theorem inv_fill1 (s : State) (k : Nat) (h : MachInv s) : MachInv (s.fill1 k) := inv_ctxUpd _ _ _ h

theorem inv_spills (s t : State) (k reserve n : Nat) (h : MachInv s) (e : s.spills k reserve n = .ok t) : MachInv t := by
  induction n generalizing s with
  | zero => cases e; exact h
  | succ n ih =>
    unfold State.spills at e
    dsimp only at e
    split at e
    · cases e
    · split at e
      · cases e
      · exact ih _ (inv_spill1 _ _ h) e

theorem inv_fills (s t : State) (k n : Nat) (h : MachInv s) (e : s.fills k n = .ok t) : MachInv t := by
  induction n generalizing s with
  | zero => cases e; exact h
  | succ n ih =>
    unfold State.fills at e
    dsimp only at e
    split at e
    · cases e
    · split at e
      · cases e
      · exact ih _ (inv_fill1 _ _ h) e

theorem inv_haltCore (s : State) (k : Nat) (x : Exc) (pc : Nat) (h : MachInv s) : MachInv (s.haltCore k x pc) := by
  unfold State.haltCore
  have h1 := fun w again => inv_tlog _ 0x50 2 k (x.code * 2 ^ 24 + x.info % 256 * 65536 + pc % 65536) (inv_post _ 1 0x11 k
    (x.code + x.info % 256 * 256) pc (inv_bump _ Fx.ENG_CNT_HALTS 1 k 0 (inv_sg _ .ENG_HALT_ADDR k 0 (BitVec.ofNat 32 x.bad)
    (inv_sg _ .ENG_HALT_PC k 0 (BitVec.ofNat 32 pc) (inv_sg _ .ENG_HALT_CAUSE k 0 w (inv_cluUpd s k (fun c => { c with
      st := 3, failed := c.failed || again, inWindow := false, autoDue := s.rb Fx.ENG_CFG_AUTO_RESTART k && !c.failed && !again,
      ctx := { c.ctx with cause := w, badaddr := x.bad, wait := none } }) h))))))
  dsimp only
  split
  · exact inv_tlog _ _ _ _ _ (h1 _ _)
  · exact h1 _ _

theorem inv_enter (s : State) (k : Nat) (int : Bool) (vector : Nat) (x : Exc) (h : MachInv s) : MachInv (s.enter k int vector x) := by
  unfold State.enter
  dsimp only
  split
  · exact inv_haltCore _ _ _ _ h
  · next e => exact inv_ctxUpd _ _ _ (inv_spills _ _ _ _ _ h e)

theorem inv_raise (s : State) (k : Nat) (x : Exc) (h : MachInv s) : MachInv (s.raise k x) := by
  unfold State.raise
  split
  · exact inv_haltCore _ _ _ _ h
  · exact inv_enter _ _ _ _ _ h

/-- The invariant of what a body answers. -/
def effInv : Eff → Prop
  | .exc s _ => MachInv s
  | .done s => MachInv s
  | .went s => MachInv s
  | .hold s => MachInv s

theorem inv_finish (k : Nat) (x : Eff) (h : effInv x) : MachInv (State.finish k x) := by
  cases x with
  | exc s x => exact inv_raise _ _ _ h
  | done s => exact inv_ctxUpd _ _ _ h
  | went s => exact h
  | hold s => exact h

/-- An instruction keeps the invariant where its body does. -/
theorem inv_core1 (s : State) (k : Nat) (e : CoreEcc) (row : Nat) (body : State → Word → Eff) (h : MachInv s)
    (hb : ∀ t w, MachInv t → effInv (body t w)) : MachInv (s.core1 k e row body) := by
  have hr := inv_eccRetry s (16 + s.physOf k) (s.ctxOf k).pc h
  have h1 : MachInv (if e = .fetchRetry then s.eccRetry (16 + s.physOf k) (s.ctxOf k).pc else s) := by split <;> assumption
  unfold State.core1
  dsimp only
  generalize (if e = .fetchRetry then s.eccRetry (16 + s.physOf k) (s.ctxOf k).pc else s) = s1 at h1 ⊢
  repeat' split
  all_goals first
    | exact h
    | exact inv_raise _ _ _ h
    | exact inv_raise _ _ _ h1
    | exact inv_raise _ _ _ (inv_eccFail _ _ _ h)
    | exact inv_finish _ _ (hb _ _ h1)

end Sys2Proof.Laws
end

## Your assignment:
Where a line of the data contains "BitVec", copy that line.

## Solution below:
    (x.code + x.info % 256 * 256) pc (inv_bump _ Fx.ENG_CNT_HALTS 1 k 0 (inv_sg _ .ENG_HALT_ADDR k 0 (BitVec.ofNat 32 x.bad)
    (inv_sg _ .ENG_HALT_PC k 0 (BitVec.ofNat 32 pc) (inv_sg _ .ENG_HALT_CAUSE k 0 w (inv_cluUpd s k (fun c => { c with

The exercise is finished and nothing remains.